The Mayor’s Transport Strategy will be discussed by the London Assembly on 8 March and can be accessed by visiting:


The 320-page strategy offers details of:

  • Major transport schemes including the Elizabeth line, Northern Line extension, Crossrail 2, Bakerloo line extension and the Rotherhithe and Canary Wharf crossing. These schemes will be delivered through partnerships between TfL, boroughs and landowners, which will “help create hundreds of thousands of new jobs and homes across London and the South East and support the principles of Good Growth”.
  •  Investment in the Healthy Streets Approach across all London boroughs. This will include the schemes at Oxford Street and Old Street as well as several walking and cycling schemes across inner and outer London.
  •  Crossrail 2, which will “relieve pressure on the transport network across the south of England, enabling 270,000 more people to travel into and across central London every morning at peak time, and will drive the development of 200,000 homes and 200,000 new jobs across the south east”.
  • Investing in the Tube network to run more trains more often and carry more passengers. This will see the completion of new signalling and more frequent services on the Metropolitan, District, Circle and Hammersmith & City lines. The modernisation of the Piccadilly, Central, Bakerloo and Waterloo & City lines will also begin by the mid-2020s and see new trains and more frequent services delivered to increase capacity and improve reliability, says the strategy.
  • Making the transport system zero-emission by 2050. This will be delivered through a phased approach, after the introduction of the Ultra Low Emission Zone, within the same area as the Congestion Charge zone, in April 2019. This will see zero emission areas in town centres from 2020 and in central London from 2025, larger zero emission zones in inner London by 2040 and London-wide by 2050, says the strategy. All taxis and PHVs will be zero emission capable by 2033 and buses will be zero emission by 2037.
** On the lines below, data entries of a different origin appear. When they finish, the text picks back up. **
-- ==== Sys2Proof/Laws/State.lean ====
section
/-! SUPPORT. One lemma for each field of State and each update of it, so that no proof unfolds an
update. -/

namespace Sys2Proof.Machine

section
variable (s : State)

@[simp] theorem State.flagStart_cfg : (s.flagStart).cfg = s.cfg := rfl
@[simp] theorem State.flagStart_op : (s.flagStart).op = s.op := rfl
@[simp] theorem State.flagStart_msgid : (s.flagStart).msgid = s.msgid := rfl
@[simp] theorem State.flagStart_ilen : (s.flagStart).ilen = s.ilen := rfl
@[simp] theorem State.flagStart_busy : (s.flagStart).busy = true := rfl
@[simp] theorem State.flagStart_done : (s.flagStart).done = false := rfl
@[simp] theorem State.flagStart_status : (s.flagStart).status = s.status := rfl
@[simp] theorem State.flagStart_olen : (s.flagStart).olen = s.olen := rfl
@[simp] theorem State.flagStart_rmsgid : (s.flagStart).rmsgid = s.rmsgid := rfl
@[simp] theorem State.flagStart_errinfo : (s.flagStart).errinfo = s.errinfo := rfl
@[simp] theorem State.flagStart_ibuf : (s.flagStart).ibuf = s.ibuf := rfl
@[simp] theorem State.flagStart_obuf : (s.flagStart).obuf = s.obuf := rfl
@[simp] theorem State.flagStart_rdata : (s.flagStart).rdata = s.rdata := rfl
@[simp] theorem State.flagStart_cm : (s.flagStart).cm = s.cm := rfl
@[simp] theorem State.flagStart_ev : (s.flagStart).ev = s.ev := rfl
@[simp] theorem State.flagStart_left : (s.flagStart).left = s.left := rfl
@[simp] theorem State.flagStart_layer : (s.flagStart).layer = s.layer := rfl
@[simp] theorem State.flagStart_inbox : (s.flagStart).inbox = s.inbox := rfl
@[simp] theorem State.flagStart_draws : (s.flagStart).draws = s.draws := rfl

@[simp] theorem State.flagCommit_cfg : (s.flagCommit).cfg = s.cfg := rfl
@[simp] theorem State.flagCommit_op : (s.flagCommit).op = s.op := rfl
@[simp] theorem State.flagCommit_msgid : (s.flagCommit).msgid = s.msgid := rfl
@[simp] theorem State.flagCommit_ilen : (s.flagCommit).ilen = s.ilen := rfl
@[simp] theorem State.flagCommit_busy : (s.flagCommit).busy = false := rfl
@[simp] theorem State.flagCommit_done : (s.flagCommit).done = true := rfl
@[simp] theorem State.flagCommit_status : (s.flagCommit).status = s.status := rfl
@[simp] theorem State.flagCommit_olen : (s.flagCommit).olen = s.olen := rfl
@[simp] theorem State.flagCommit_rmsgid : (s.flagCommit).rmsgid = s.rmsgid := rfl
@[simp] theorem State.flagCommit_errinfo : (s.flagCommit).errinfo = s.errinfo := rfl
@[simp] theorem State.flagCommit_ibuf : (s.flagCommit).ibuf = s.ibuf := rfl
@[simp] theorem State.flagCommit_obuf : (s.flagCommit).obuf = s.obuf := rfl
@[simp] theorem State.flagCommit_rdata : (s.flagCommit).rdata = s.rdata := rfl
@[simp] theorem State.flagCommit_cm : (s.flagCommit).cm = s.cm := rfl
@[simp] theorem State.flagCommit_ev : (s.flagCommit).ev = s.ev := rfl
@[simp] theorem State.flagCommit_left : (s.flagCommit).left = 0 := rfl
@[simp] theorem State.flagCommit_layer : (s.flagCommit).layer = s.layer := rfl
@[simp] theorem State.flagCommit_inbox : (s.flagCommit).inbox = s.inbox := rfl
@[simp] theorem State.flagCommit_draws : (s.flagCommit).draws = s.draws := rfl

@[simp] theorem State.acceptStart_cfg : (s.acceptStart).cfg = s.cfg := rfl
@[simp] theorem State.acceptStart_op : (s.acceptStart).op = s.op := rfl
@[simp] theorem State.acceptStart_msgid : (s.acceptStart).msgid = s.msgid := rfl
@[simp] theorem State.acceptStart_ilen : (s.acceptStart).ilen = s.ilen := rfl
@[simp] theorem State.acceptStart_busy : (s.acceptStart).busy = true := rfl
@[simp] theorem State.acceptStart_done : (s.acceptStart).done = false := rfl
@[simp] theorem State.acceptStart_status : (s.acceptStart).status = s.status := rfl
@[simp] theorem State.acceptStart_olen : (s.acceptStart).olen = s.olen := rfl
@[simp] theorem State.acceptStart_rmsgid : (s.acceptStart).rmsgid = s.rmsgid := rfl
@[simp] theorem State.acceptStart_errinfo : (s.acceptStart).errinfo = s.errinfo := rfl
@[simp] theorem State.acceptStart_ibuf : (s.acceptStart).ibuf = s.ibuf := rfl
@[simp] theorem State.acceptStart_obuf : (s.acceptStart).obuf = s.obuf := rfl
@[simp] theorem State.acceptStart_rdata : (s.acceptStart).rdata = s.rdata := rfl
@[simp] theorem State.acceptStart_cm : (s.acceptStart).cm = s.cm := rfl
@[simp] theorem State.acceptStart_ev : (s.acceptStart).ev = s.ev := rfl
@[simp] theorem State.acceptStart_left : (s.acceptStart).left = Config.waitEdges s.op s.ilen := rfl
@[simp] theorem State.acceptStart_layer : (s.acceptStart).layer = s.layer := rfl
@[simp] theorem State.acceptStart_inbox : (s.acceptStart).inbox = s.inbox := rfl
@[simp] theorem State.acceptStart_draws : (s.acceptStart).draws = s.draws := rfl

@[simp] theorem State.commitOk_cfg (bs : List Byte) (id : Byte) :
    (s.commitOk bs id).cfg = s.cfg := rfl
@[simp] theorem State.commitOk_op (bs : List Byte) (id : Byte) : (s.commitOk bs id).op = s.op := rfl
@[simp] theorem State.commitOk_msgid (bs : List Byte) (id : Byte) :
    (s.commitOk bs id).msgid = s.msgid := rfl
@[simp] theorem State.commitOk_ilen (bs : List Byte) (id : Byte) :
    (s.commitOk bs id).ilen = s.ilen := rfl
@[simp] theorem State.commitOk_busy (bs : List Byte) (id : Byte) :
    (s.commitOk bs id).busy = false := rfl
@[simp] theorem State.commitOk_done (bs : List Byte) (id : Byte) :
    (s.commitOk bs id).done = true := rfl
@[simp] theorem State.commitOk_status (bs : List Byte) (id : Byte) :
    (s.commitOk bs id).status = .ok := rfl
@[simp] theorem State.commitOk_olen (bs : List Byte) (id : Byte) :
    (s.commitOk bs id).olen = BitVec.ofNat 16 bs.length := rfl
@[simp] theorem State.commitOk_rmsgid (bs : List Byte) (id : Byte) :
    (s.commitOk bs id).rmsgid = id := rfl
@[simp] theorem State.commitOk_errinfo (bs : List Byte) (id : Byte) :
    (s.commitOk bs id).errinfo = 0 := rfl
@[simp] theorem State.commitOk_ibuf (bs : List Byte) (id : Byte) :
    (s.commitOk bs id).ibuf = s.ibuf := rfl
@[simp] theorem State.commitOk_obuf (bs : List Byte) (id : Byte) :
    (s.commitOk bs id).obuf = Memory.ofBytes 0 bs := rfl
@[simp] theorem State.commitOk_rdata (bs : List Byte) (id : Byte) :
    (s.commitOk bs id).rdata = s.rdata := rfl
@[simp] theorem State.commitOk_cm (bs : List Byte) (id : Byte) : (s.commitOk bs id).cm = s.cm := rfl
@[simp] theorem State.commitOk_ev (bs : List Byte) (id : Byte) : (s.commitOk bs id).ev = s.ev := rfl
@[simp] theorem State.commitOk_left (bs : List Byte) (id : Byte) :
    (s.commitOk bs id).left = 0 := rfl
@[simp] theorem State.commitOk_layer (bs : List Byte) (id : Byte) :
    (s.commitOk bs id).layer = s.layer := rfl
@[simp] theorem State.commitOk_inbox (bs : List Byte) (id : Byte) :
    (s.commitOk bs id).inbox = s.inbox := rfl
@[simp] theorem State.commitOk_draws (bs : List Byte) (id : Byte) :
    (s.commitOk bs id).draws = s.draws := rfl

@[simp] theorem State.raise_cfg (f : Failure) : (s.raise f).cfg = s.cfg := rfl
@[simp] theorem State.raise_op (f : Failure) : (s.raise f).op = s.op := rfl
@[simp] theorem State.raise_msgid (f : Failure) : (s.raise f).msgid = s.msgid := rfl
@[simp] theorem State.raise_ilen (f : Failure) : (s.raise f).ilen = s.ilen := rfl
@[simp] theorem State.raise_busy (f : Failure) : (s.raise f).busy = false := rfl
@[simp] theorem State.raise_done (f : Failure) : (s.raise f).done = true := rfl
@[simp] theorem State.raise_status (f : Failure) : (s.raise f).status = f.kind := rfl
@[simp] theorem State.raise_olen (f : Failure) : (s.raise f).olen = 0 := rfl
@[simp] theorem State.raise_rmsgid (f : Failure) : (s.raise f).rmsgid = 0 := rfl
@[simp] theorem State.raise_errinfo (f : Failure) :
    (s.raise f).errinfo = BitVec.ofNat 16 f.info := rfl
@[simp] theorem State.raise_ibuf (f : Failure) : (s.raise f).ibuf = s.ibuf := rfl
@[simp] theorem State.raise_obuf (f : Failure) : (s.raise f).obuf = [] := rfl
@[simp] theorem State.raise_rdata (f : Failure) : (s.raise f).rdata = s.rdata := rfl
@[simp] theorem State.raise_cm (f : Failure) : (s.raise f).cm = s.cm := rfl
@[simp] theorem State.raise_ev (f : Failure) : (s.raise f).ev = s.ev := rfl
@[simp] theorem State.raise_left (f : Failure) : (s.raise f).left = 0 := rfl
@[simp] theorem State.raise_layer (f : Failure) : (s.raise f).layer = s.layer := rfl
@[simp] theorem State.raise_inbox (f : Failure) : (s.raise f).inbox = s.inbox := rfl
@[simp] theorem State.raise_draws (f : Failure) : (s.raise f).draws = s.draws := rfl

@[simp] theorem State.resetEdge_cfg : (s.resetEdge).cfg = s.cfg := rfl
@[simp] theorem State.resetEdge_op : (s.resetEdge).op = 0 := rfl
@[simp] theorem State.resetEdge_msgid : (s.resetEdge).msgid = 0 := rfl
@[simp] theorem State.resetEdge_ilen : (s.resetEdge).ilen = 0 := rfl
@[simp] theorem State.resetEdge_busy : (s.resetEdge).busy = false := rfl
@[simp] theorem State.resetEdge_done : (s.resetEdge).done = false := rfl
@[simp] theorem State.resetEdge_status : (s.resetEdge).status = .ok := rfl
@[simp] theorem State.resetEdge_olen : (s.resetEdge).olen = 0 := rfl
@[simp] theorem State.resetEdge_rmsgid : (s.resetEdge).rmsgid = 0 := rfl
@[simp] theorem State.resetEdge_errinfo : (s.resetEdge).errinfo = 0 := rfl
@[simp] theorem State.resetEdge_ibuf : (s.resetEdge).ibuf = [] := rfl
@[simp] theorem State.resetEdge_obuf : (s.resetEdge).obuf = [] := rfl
@[simp] theorem State.resetEdge_rdata : (s.resetEdge).rdata = none := rfl
@[simp] theorem State.resetEdge_cm : (s.resetEdge).cm = s.cm := rfl
@[simp] theorem State.resetEdge_ev : (s.resetEdge).ev = s.ev := rfl
@[simp] theorem State.resetEdge_left : (s.resetEdge).left = 0 := rfl
@[simp] theorem State.resetEdge_layer : (s.resetEdge).layer = s.layer := rfl
@[simp] theorem State.resetEdge_inbox : (s.resetEdge).inbox = s.inbox := rfl
@[simp] theorem State.resetEdge_draws : (s.resetEdge).draws = s.draws := rfl

@[simp] theorem State.present_cfg (st d1 d2 : Byte) : (s.present st d1 d2).cfg = s.cfg := rfl
@[simp] theorem State.present_op (st d1 d2 : Byte) : (s.present st d1 d2).op = s.op := rfl
@[simp] theorem State.present_msgid (st d1 d2 : Byte) : (s.present st d1 d2).msgid = s.msgid := rfl
@[simp] theorem State.present_ilen (st d1 d2 : Byte) : (s.present st d1 d2).ilen = s.ilen := rfl
@[simp] theorem State.present_busy (st d1 d2 : Byte) : (s.present st d1 d2).busy = s.busy := rfl
@[simp] theorem State.present_done (st d1 d2 : Byte) : (s.present st d1 d2).done = s.done := rfl
@[simp] theorem State.present_status (st d1 d2 : Byte) :
    (s.present st d1 d2).status = s.status := rfl
@[simp] theorem State.present_olen (st d1 d2 : Byte) : (s.present st d1 d2).olen = s.olen := rfl
@[simp] theorem State.present_rmsgid (st d1 d2 : Byte) :
    (s.present st d1 d2).rmsgid = s.rmsgid := rfl
@[simp] theorem State.present_errinfo (st d1 d2 : Byte) :
    (s.present st d1 d2).errinfo = s.errinfo := rfl
@[simp] theorem State.present_ibuf (st d1 d2 : Byte) : (s.present st d1 d2).ibuf = s.ibuf := rfl
@[simp] theorem State.present_obuf (st d1 d2 : Byte) : (s.present st d1 d2).obuf = s.obuf := rfl
@[simp] theorem State.present_rdata (st d1 d2 : Byte) : (s.present st d1 d2).rdata = s.rdata := rfl
@[simp] theorem State.present_cm (st d1 d2 : Byte) :
    (s.present st d1 d2).cm = ⟨true, st, d1, d2⟩ := rfl
@[simp] theorem State.present_ev (st d1 d2 : Byte) :
    (s.present st d1 d2).ev = dedDecode st d1 d2 := rfl
@[simp] theorem State.present_left (st d1 d2 : Byte) : (s.present st d1 d2).left = s.left := rfl
@[simp] theorem State.present_layer (st d1 d2 : Byte) : (s.present st d1 d2).layer = s.layer := rfl
@[simp] theorem State.present_inbox (st d1 d2 : Byte) : (s.present st d1 d2).inbox = s.inbox := rfl
@[simp] theorem State.present_draws (st d1 d2 : Byte) : (s.present st d1 d2).draws = s.draws := rfl

@[simp] theorem State.withdraw_cfg (st d1 d2 : Byte) : (s.withdraw st d1 d2).cfg = s.cfg := rfl
@[simp] theorem State.withdraw_op (st d1 d2 : Byte) : (s.withdraw st d1 d2).op = s.op := rfl
@[simp] theorem State.withdraw_msgid (st d1 d2 : Byte) :
    (s.withdraw st d1 d2).msgid = s.msgid := rfl
@[simp] theorem State.withdraw_ilen (st d1 d2 : Byte) : (s.withdraw st d1 d2).ilen = s.ilen := rfl
@[simp] theorem State.withdraw_busy (st d1 d2 : Byte) : (s.withdraw st d1 d2).busy = s.busy := rfl
@[simp] theorem State.withdraw_done (st d1 d2 : Byte) : (s.withdraw st d1 d2).done = s.done := rfl
@[simp] theorem State.withdraw_status (st d1 d2 : Byte) :
    (s.withdraw st d1 d2).status = s.status := rfl
@[simp] theorem State.withdraw_olen (st d1 d2 : Byte) : (s.withdraw st d1 d2).olen = s.olen := rfl
@[simp] theorem State.withdraw_rmsgid (st d1 d2 : Byte) :
    (s.withdraw st d1 d2).rmsgid = s.rmsgid := rfl
@[simp] theorem State.withdraw_errinfo (st d1 d2 : Byte) :
    (s.withdraw st d1 d2).errinfo = s.errinfo := rfl
@[simp] theorem State.withdraw_ibuf (st d1 d2 : Byte) : (s.withdraw st d1 d2).ibuf = s.ibuf := rfl
@[simp] theorem State.withdraw_obuf (st d1 d2 : Byte) : (s.withdraw st d1 d2).obuf = s.obuf := rfl
@[simp] theorem State.withdraw_rdata (st d1 d2 : Byte) :
    (s.withdraw st d1 d2).rdata = s.rdata := rfl
@[simp] theorem State.withdraw_cm (st d1 d2 : Byte) :
    (s.withdraw st d1 d2).cm = ⟨false, st, d1, d2⟩ := rfl
@[simp] theorem State.withdraw_ev (st d1 d2 : Byte) :
    (s.withdraw st d1 d2).ev = EvOut.any s.draws := rfl
@[simp] theorem State.withdraw_left (st d1 d2 : Byte) : (s.withdraw st d1 d2).left = s.left := rfl
@[simp] theorem State.withdraw_layer (st d1 d2 : Byte) :
    (s.withdraw st d1 d2).layer = s.layer := rfl
@[simp] theorem State.withdraw_inbox (st d1 d2 : Byte) :
    (s.withdraw st d1 d2).inbox = s.inbox := rfl
@[simp] theorem State.withdraw_draws (st d1 d2 : Byte) :
    (s.withdraw st d1 d2).draws = s.draws + EvOut.anyDraws := rfl

@[simp] theorem State.afterReadResult_cfg : (s.afterReadResult).cfg = s.cfg := rfl
@[simp] theorem State.afterReadResult_op : (s.afterReadResult).op = s.op := rfl
@[simp] theorem State.afterReadResult_msgid : (s.afterReadResult).msgid = s.msgid := rfl
@[simp] theorem State.afterReadResult_ilen : (s.afterReadResult).ilen = s.ilen := rfl
@[simp] theorem State.afterReadResult_busy : (s.afterReadResult).busy = s.busy := rfl
@[simp] theorem State.afterReadResult_done : (s.afterReadResult).done = s.done := rfl
@[simp] theorem State.afterReadResult_status : (s.afterReadResult).status = s.status := rfl
@[simp] theorem State.afterReadResult_olen : (s.afterReadResult).olen = s.olen := rfl
@[simp] theorem State.afterReadResult_rmsgid : (s.afterReadResult).rmsgid = s.rmsgid := rfl
@[simp] theorem State.afterReadResult_errinfo : (s.afterReadResult).errinfo = s.errinfo := rfl
@[simp] theorem State.afterReadResult_ibuf : (s.afterReadResult).ibuf = s.ibuf := rfl
@[simp] theorem State.afterReadResult_obuf : (s.afterReadResult).obuf = s.obuf := rfl
@[simp] theorem State.afterReadResult_rdata : (s.afterReadResult).rdata = s.rdata := rfl
@[simp] theorem State.afterReadResult_cm : (s.afterReadResult).cm = s.cm := rfl
@[simp] theorem State.afterReadResult_ev : (s.afterReadResult).ev = s.ev := rfl
@[simp] theorem State.afterReadResult_left : (s.afterReadResult).left = s.left := rfl
@[simp] theorem State.afterReadResult_layer : (s.afterReadResult).layer = s.layer := rfl
@[simp] theorem State.afterReadResult_inbox : (s.afterReadResult).inbox = s.inbox := rfl
@[simp] theorem State.afterReadResult_draws :
    (s.afterReadResult).draws = s.draws + 1 + s.readOlen := rfl

end

end Sys2Proof.Machine
end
  • Improving accessibility across London to enable all Londoners, including disabled and older people, to travel spontaneously and independently. This work will see more Tube and rail stations made fully accessible, while improvements to the DLR and London Tram, both of which are already 100%, will make it easier for people with a disability to “turn-up-and-go”, says the strategy. The strategy has set the target of increasing the percentage of step-free Tube stations from 25% to 40% by 2022.
  • Measures to reduce the number of lorries and vans in central London during the morning peak by 10% by 2026. This includes identifying key freight routes across the capital which could be completed by rail and water as well as seeing how ‘last mile' deliveries could be consolidated or retimed to help reduce congestion on a localised level.
  • Pressing ahead with the ‘Zero Vision’ approach so that no one is killed in or by a London bus by 2030, and all deaths and serious injuries from road collisions to be eliminated from London’s streets by 2041. Later this year, TfL is publishing its strategy for achieving the mayor’s ‘Vision Zero’ aim, with the focus on reducing road dangers caused by speeding, fast traffic and poor road design.
  • Working with government, local boroughs and developers across London to secure revenue to deliver vital transport infrastructure. TfL no longer receives an operating grant from government and in the coming years has to rely more on other income, says the strategy. TfL’s Business Plan aims to turn the deficit caused by the removal of this grant into a surplus over the next five years, with savings to operating costs already £242m ahead of this year’s target. “However, to protect transport investment in the long-term, the Government needs to allow greater use of Business Rate Retention, as well as approving additional powers, such as allowing Vehicle Excise Duty raised in London to be reinvested into the capitals roads, to create a fairer way of funding transport schemes.”